* [PROBLEM TO SOLVE] Only lines holding "trans" are wanted; copy each of them from the records below.

* [DATA PROVIDED]
/-- The number NAME_ENCODE packs, for fields that fit. -/
theorem namePack_of_fields {aac ig vsi vs rsv fi ecu : BitVec 8} {mfg : BitVec 16}
    {idn : BitVec 32} (fn : BitVec 8) (haac : aac.toNat ≤ 1) (hig : ig.toNat ≤ 7)
    (hvsi : vsi.toNat ≤ 15) (hvs : vs.toNat ≤ 127) (hrsv : rsv.toNat ≤ 1) (hfi : fi.toNat ≤ 31)
    (hecu : ecu.toNat ≤ 7) (hmfg : mfg.toNat ≤ 2047) (hidn : idn.toNat ≤ 0x1FFFFF) :
    namePack ⟨aac.extractLsb' 0 1, ig.extractLsb' 0 3, vsi.extractLsb' 0 4, vs.extractLsb' 0 7,
        rsv.extractLsb' 0 1, fn, fi.extractLsb' 0 5, ecu.extractLsb' 0 3, mfg.extractLsb' 0 11,
        idn.extractLsb' 0 21⟩ =
      BitVec.ofNat 64 (aac.toNat * 2 ^ 63 + ig.toNat * 2 ^ 60 + vsi.toNat * 2 ^ 56 +
        vs.toNat * 2 ^ 49 + rsv.toNat * 2 ^ 48 + fn.toNat * 2 ^ 40 + fi.toNat * 2 ^ 35 +
        ecu.toNat * 2 ^ 32 + mfg.toNat * 2 ^ 21 + idn.toNat) := by
  rw [namePack_eq_ofNat, toNat_slice_zero_of_lt (Nat.lt_succ_of_le haac),
    toNat_slice_zero_of_lt (Nat.lt_succ_of_le hig),
    toNat_slice_zero_of_lt (Nat.lt_succ_of_le hvsi),
    toNat_slice_zero_of_lt (Nat.lt_succ_of_le hvs),
    toNat_slice_zero_of_lt (Nat.lt_succ_of_le hrsv),
    toNat_slice_zero_of_lt (Nat.lt_succ_of_le hfi),
    toNat_slice_zero_of_lt (Nat.lt_succ_of_le hecu),
    toNat_slice_zero_of_lt (Nat.lt_succ_of_le hmfg),
    toNat_slice_zero_of_lt (Nat.lt_succ_of_le hidn)]

/-- Settles O10: the ten scalar reads, then the width check; in range, the packed fields as a
number. -/
theorem nameEncodeFollowsItsRule : Obligations.NameEncodeFollowsItsRule := by
  unfold Obligations.NameEncodeFollowsItsRule
  refine fun s => ⟨exec_faultsAtFirstUnwritten .nameEncode s, ?_⟩
  intro aac ig vsi vs rsv fn fi ecu mfg idn haac hig hvsi hvs hrsv hfn hfi hecu hmfg hidn
  have hexec := execNameEncode_eq haac hig hvsi hvs hrsv hfn hfi hecu hmfg hidn
  refine ⟨fun hwide => ?raises, fun haac1 hig3 hvsi4 hvs7 hrsv1 hfi5 hecu3 hmfg11 hidn21 =>
    ?encodes⟩
  case raises =>
    rw [if_pos hwide] at hexec
    exact ⟨_, hexec, raisedIn_raise .invalidName .nameEncode s⟩
  case encodes =>
    rw [if_neg (by omega)] at hexec
    exact ⟨_, hexec, succeededIn_succeed (agreeOutside_with_name _ _), congrArg some
      (namePack_of_fields fn haac1 hig3 hvsi4 hvs7 hrsv1 hfi5 hecu3 hmfg11 hidn21)⟩

theorem nameOrder_of_eq {a b : BitVec 64} (h : a.toNat = b.toNat) : nameOrder a b = 0b00 :=
  if_pos (BitVec.eq_of_toNat_eq h)

theorem nameOrder_of_ne {a b : BitVec 64} (h : a.toNat ≠ b.toNat) :
    nameOrder a b = if a.toNat < b.toNat then 0b01 else 0b10 :=
  if_neg fun hab => h (congrArg BitVec.toNat hab)

theorem nameOrder_of_lt {a b : BitVec 64} (h : a.toNat < b.toNat) : nameOrder a b = 0b01 :=
  (nameOrder_of_ne h.ne).trans (if_pos h)

theorem nameOrder_of_gt {a b : BitVec 64} (h : b.toNat < a.toNat) : nameOrder a b = 0b10 :=
  (nameOrder_of_ne h.ne').trans (if_neg h.asymm)

/-- Settles O11: two scalar reads, then one case of `nameOrder` per order of the two numbers. -/
theorem nameCompareFollowsItsRule : Obligations.NameCompareFollowsItsRule := by
  unfold Obligations.NameCompareFollowsItsRule
  exact fun s => ⟨exec_faultsAtFirstUnwritten .nameCompare s, fun a b ha hb =>
    ⟨_, execNameCompare_eq ha hb, succeededIn_succeed (agreeOutside_with_cmp _ _),
      fun h => congrArg some (nameOrder_of_eq h), fun h => congrArg some (nameOrder_of_lt h),
      fun h => congrArg some (nameOrder_of_gt h)⟩⟩

/-- Settles O12: one scalar read, and lane `k` of the result is byte `k` of the NAME. -/
theorem nameToBytesFollowsItsRule : Obligations.NameToBytesFollowsItsRule := by
  unfold Obligations.NameToBytesFollowsItsRule
  exact fun s => ⟨exec_faultsAtFirstUnwritten .nameToBytes s, fun n hn =>
    ⟨_, execNameToBytes_eq hn, succeededIn_succeed (agreeOutside_with_nbytes _ _),
      tabulate_getElem fun i => some (nameByte n i)⟩⟩

/-- The lanes read before lane `k`, then lane `k`, then the rest. -/
theorem laneOrder_eq_take_append_cons (k : Fin 8) :
    laneOrder = laneOrder.take k.val ++ k :: laneOrder.drop (k.val + 1) := by
  revert k; decide

theorem lt_of_mem_take_laneOrder {k j : Fin 8} (h : j ∈ laneOrder.take k.val) : j < k := by
  revert k j; decide

/-- A command whose scalar operands are the eight lanes of `l`, in order, faults at the first
unwritten one. -/
theorem firstUnwrittenLaneFaults_of_scalarOperands {i : Instr} {l : LaneReg}
    (hops : scalarOperands i = laneOrder.map (.lane l)) (s : State) :
    FirstUnwrittenLaneFaults i l 8 s := by
  intro k _ hbefore hnone
  refine exec_faultsAtFirstUnwritten i s ((laneOrder.take k.val).map (.lane l)) (.lane l k)
    ((laneOrder.drop (k.val + 1)).map (.lane l)) ?split (List.forall_mem_map.2 fun j hj => ?written)
    hnone
  case split =>
    rw [hops, ← List.map_cons, ← List.map_append, ← laneOrder_eq_take_append_cons]
  case written => exact hbefore j (lt_of_mem_take_laneOrder hj)

/-- Byte `k` of the assembled NAME is the `k`-th of the bytes (30_encoding.md R61). -/
theorem nameByte_nameFromBytes (b : Fin 8 → Byte) (k : Fin 8) :
    nameByte (nameFromBytes (b 0) (b 1) (b 2) (b 3) (b 4) (b 5) (b 6) (b 7)) k = b k := by
  apply BitVec.eq_of_toNat_eq
  rw [nameByte_toNat, nameFromBytes_toNat]
  fin_cases k <;> simp only [Fin.reduceFinMk] <;> omega

/-- Settles O13: the eight lane reads, then the NAME whose bytes are the lanes. -/
theorem nameFromBytesFollowsItsRule : Obligations.NameFromBytesFollowsItsRule := by
  unfold Obligations.NameFromBytesFollowsItsRule
  refine fun s => ⟨firstUnwrittenLaneFaults_of_scalarOperands rfl s, fun hwritten => ?_⟩
  choose b hb using fun k : Fin 8 => Option.isSome_iff_exists.1 (hwritten k k.isLt)
  exact ⟨_, execNameFromBytes_eq hb, succeededIn_succeed (agreeOutside_with_name _ _), _, rfl,
    fun k => (hb k).trans (congrArg some (nameByte_nameFromBytes b k).symm)⟩

end Sys2Proof.Machine
end

section
/-! The words that select no command (30_encoding.md R48, R51), and what they do
(60_exceptions.md R86). -/

namespace Sys2Proof

/-- The two fields of every command's word. -/
theorem commandWord : ∀ i : Instr, Laws.CommandWord.Statement i
  | .frameDecode => Laws.CommandWord.frameDecode
  | .frameEncode => Laws.CommandWord.frameEncode
  | .pgnPack => Laws.CommandWord.pgnPack
  | .nameDecode => Laws.CommandWord.nameDecode
  | .nameEncode => Laws.CommandWord.nameEncode
  | .nameCompare => Laws.CommandWord.nameCompare
  | .nameToBytes => Laws.CommandWord.nameToBytes
  | .nameFromBytes => Laws.CommandWord.nameFromBytes

/-- A word that decodes is the word of a command, whose `Z` is 0 and whose `OP` is 1 to 8. -/
theorem decode_toOption_of_illegal {w : BitVec 8}
    (h : wordZ w ≠ 0 ∨ wordOp w = 0 ∨ 9 ≤ (wordOp w).toNat) : (decode w).toOption = none := by
  cases hd : decode w with
  | error _ => rfl
  | ok i =>
    obtain ⟨hz, hop, hop_pos, hop_le⟩ := commandWord i
    rw [encode_of_decode hd] at hz hop
    rw [hz, hop] at h
    obtain h | h | h := h
    · exact absurd rfl h
    · simp [h] at hop_pos
    · omega

end Sys2Proof

namespace Sys2Proof.Machine

/-- Settles O5: none of these words decodes, and an error commit in no command writes STATUS
only. -/
theorem illegalWordWritesStatusOnly : Obligations.IllegalWordWritesStatusOnly := by
  unfold Obligations.IllegalWordWritesStatusOnly
  exact fun s w h => ⟨_, act_wr_cmd_of_illegal (decode_toOption_of_illegal h) s,
    committed_raise .illegalCommand none s, rfl, rfl, rfl, rfl⟩

end Sys2Proof.Machine
end

section
/-! The code a command leaves in `STATUS.ERR` (60_exceptions.md R83 to R85, R89, R90): which error
each command can raise, and exactly when it does. -/

namespace Sys2Proof.Machine

theorem err_raise (e : ErrorCause) (i : Option Instr) (s : State) :
    (raise e i s).status.extractLsb' 0 3 = e.code := statusErr_statusCommit _ _

theorem err_succeed (o : OutFile) (s : State) : (succeed o s).status.extractLsb' 0 3 = 0 :=
  statusErr_statusCommit _ _

theorem ErrorCause.code_ne_zero (e : ErrorCause) : e.code ≠ 0 := by
  cases e <;> decide

theorem ErrorCause.code_injective : Function.Injective ErrorCause.code := by
  intro e e' h
  cases e <;> cases e' <;> revert h <;> decide

/-- The one error a command can raise, if any (R89). -/
def errorOf : Instr → Option ErrorCause
  | .frameDecode => some .invalidFrame
  | .frameEncode => some .invalidPdu
  | .pgnPack => some .invalidPdu
  | .nameEncode => some .invalidName
  | .nameDecode => none
  | .nameCompare => none
  | .nameToBytes => none
  | .nameFromBytes => none

/-- A command leaves the code of success or that of its one error. -/
theorem exec_err {i : Instr} {s t : State} (h : exec i s = .next t) :
    t.status.extractLsb' 0 3 = 0 ∨
      ∃ e, errorOf i = some e ∧ t.status.extractLsb' 0 3 = e.code := by
  cases i with
  | frameDecode =>
    obtain ⟨_, _, -, -, ⟨-, rfl⟩ | ⟨-, -, rfl⟩⟩ := execFrameDecode_next h
    · exact .inr ⟨_, rfl, err_raise _ _ _⟩
    · exact .inl (err_succeed _ _)
  | frameEncode =>
    obtain ⟨_, _, _, _, _, _, _, -, -, -, -, -, -, -, ⟨-, rfl⟩ | ⟨-, -, -, -, h⟩⟩ :=
      execFrameEncode_next h
    · exact .inr ⟨_, rfl, err_raise _ _ _⟩
    · obtain ⟨-, rfl⟩ := frameResult_next h
      exact .inl (err_succeed _ _)
  | pgnPack =>
    obtain ⟨_, _, _, _, _, -, -, -, -, -, ⟨-, rfl⟩ | ⟨-, -, -, _, -, h⟩⟩ := execPgnPack_next h
    · exact .inr ⟨_, rfl, err_raise _ _ _⟩
    · obtain ⟨-, rfl⟩ := frameResult_next h
      exact .inl (err_succeed _ _)
  | nameDecode =>
    obtain ⟨_, -, rfl⟩ := execNameDecode_next h
    exact .inl (err_succeed _ _)
  | nameEncode =>
    obtain rfl | ⟨_, rfl⟩ := execNameEncode_next h
    · exact .inr ⟨_, rfl, err_raise _ _ _⟩
    · exact .inl (err_succeed _ _)
  | nameCompare =>
    obtain ⟨_, _, -, -, rfl⟩ := execNameCompare_next h
    exact .inl (err_succeed _ _)
  | nameToBytes =>
    obtain ⟨_, -, rfl⟩ := execNameToBytes_next h
    exact .inl (err_succeed _ _)
  | nameFromBytes =>
    obtain ⟨_, rfl⟩ := execNameFromBytes_next h
    exact .inl (err_succeed _ _)

/-- A command that left the code of an error can raise that error. -/
theorem errorOf_of_err {i : Instr} {s t : State} {e : ErrorCause} (h : exec i s = .next t)
    (herr : t.status.extractLsb' 0 3 = e.code) : errorOf i = some e := by
  obtain h0 | ⟨e', he', hcode⟩ := exec_err h
  · exact absurd (herr.symm.trans h0) e.code_ne_zero
  · rwa [ErrorCause.code_injective (herr.symm.trans hcode)]

/-- What raises an error exactly under the condition `P`, and succeeds otherwise, leaves that
error's code exactly under `P`. -/
theorem err_eq_code_iff {P : Prop} {e : ErrorCause} {i : Option Instr} {s t : State}
    (h : (P ∧ t = raise e i s) ∨ (¬ P ∧ ∃ o, t = succeed o s)) :
    t.status.extractLsb' 0 3 = e.code ↔ P := by
  obtain ⟨hP, rfl⟩ | ⟨hP, o, rfl⟩ := h
  · exact iff_of_true (err_raise e i s) hP
  · exact iff_of_false (fun herr => e.code_ne_zero (herr.symm.trans (err_succeed o s))) hP

/-- Where the first unwritten operand would fault, a next state shows that all are written. -/
theorem FaultsAtFirstUnwritten.written_of_next {ops : List InReg} {s t : State}
    (h : FaultsAtFirstUnwritten ops s (.next t)) : ∀ q ∈ ops, (s.inp.get q).isSome := by
  induction ops with
  | nil => exact fun _ hq => absurd hq List.not_mem_nil
  | cons r ops ih =>
    have hr : (s.inp.get r).isSome := by
      by_contra hr
      cases h [] r ops rfl (fun _ hq => absurd hq List.not_mem_nil)
        (Option.not_isSome_iff_eq_none.1 hr)
    have htail : FaultsAtFirstUnwritten ops s (.next t) := fun before q after hsplit hbefore =>
      h (r :: before) q after (congrArg (r :: ·) hsplit) (List.forall_mem_cons.2 ⟨hr, hbefore⟩)
    exact List.forall_mem_cons.2 ⟨hr, ih htail⟩

/-- A command that answers a next state had all its scalar operands. -/
theorem scalarOperands_written_of_next {i : Instr} {s t : State} (h : exec i s = .next t) :
    ∀ q ∈ scalarOperands i, (s.inp.get q).isSome :=
  FaultsAtFirstUnwritten.written_of_next (h ▸ exec_faultsAtFirstUnwritten i s)

theorem frameEncode_err_eq_invalidPdu_iff {s t : State} {p r dp n : BitVec 8}
    (hp : s.inp.prio = some p) (hr : s.inp.rbit = some r) (hdp : s.inp.dp = some dp)
    (hn : s.inp.len = some n) (h : exec .frameEncode s = .next t) :
    t.status.extractLsb' 0 3 = ErrorCause.invalidPdu.code ↔
      7 < p.toNat ∨ 1 < r.toNat ∨ 1 < dp.toNat ∨ 8 < n.toNat := by
  obtain ⟨p', r', dp', _, _, _, n', hp', hr', hdp', -, -, -, hn', hends⟩ := execFrameEncode_next h
  obtain rfl := Option.some.inj (hp'.symm.trans hp)
  obtain rfl := Option.some.inj (hr'.symm.trans hr)
  obtain rfl := Option.some.inj (hdp'.symm.trans hdp)
  obtain rfl := Option.some.inj (hn'.symm.trans hn)
  refine err_eq_code_iff (hends.imp_right fun ⟨hp7, hr1, hdp1, hn8, hframe⟩ => ?_)
  obtain ⟨-, hsucceed⟩ := frameResult_next hframe
  exact ⟨by omega, _, hsucceed⟩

* [OUTPUT]
  (nameOrder_of_ne h.ne).trans (if_pos h)
  (nameOrder_of_ne h.ne').trans (if_neg h.asymm)
    fun k => (hb k).trans (congrArg some (nameByte_nameFromBytes b k).symm)⟩
  · exact absurd (herr.symm.trans h0) e.code_ne_zero
  · rwa [ErrorCause.code_injective (herr.symm.trans hcode)]
  · exact iff_of_false (fun herr => e.code_ne_zero (herr.symm.trans (err_succeed o s))) hP
  obtain rfl := Option.some.inj (hp'.symm.trans hp)
  obtain rfl := Option.some.inj (hr'.symm.trans hr)
  obtain rfl := Option.some.inj (hdp'.symm.trans hdp)
  obtain rfl := Option.some.inj (hn'.symm.trans hn)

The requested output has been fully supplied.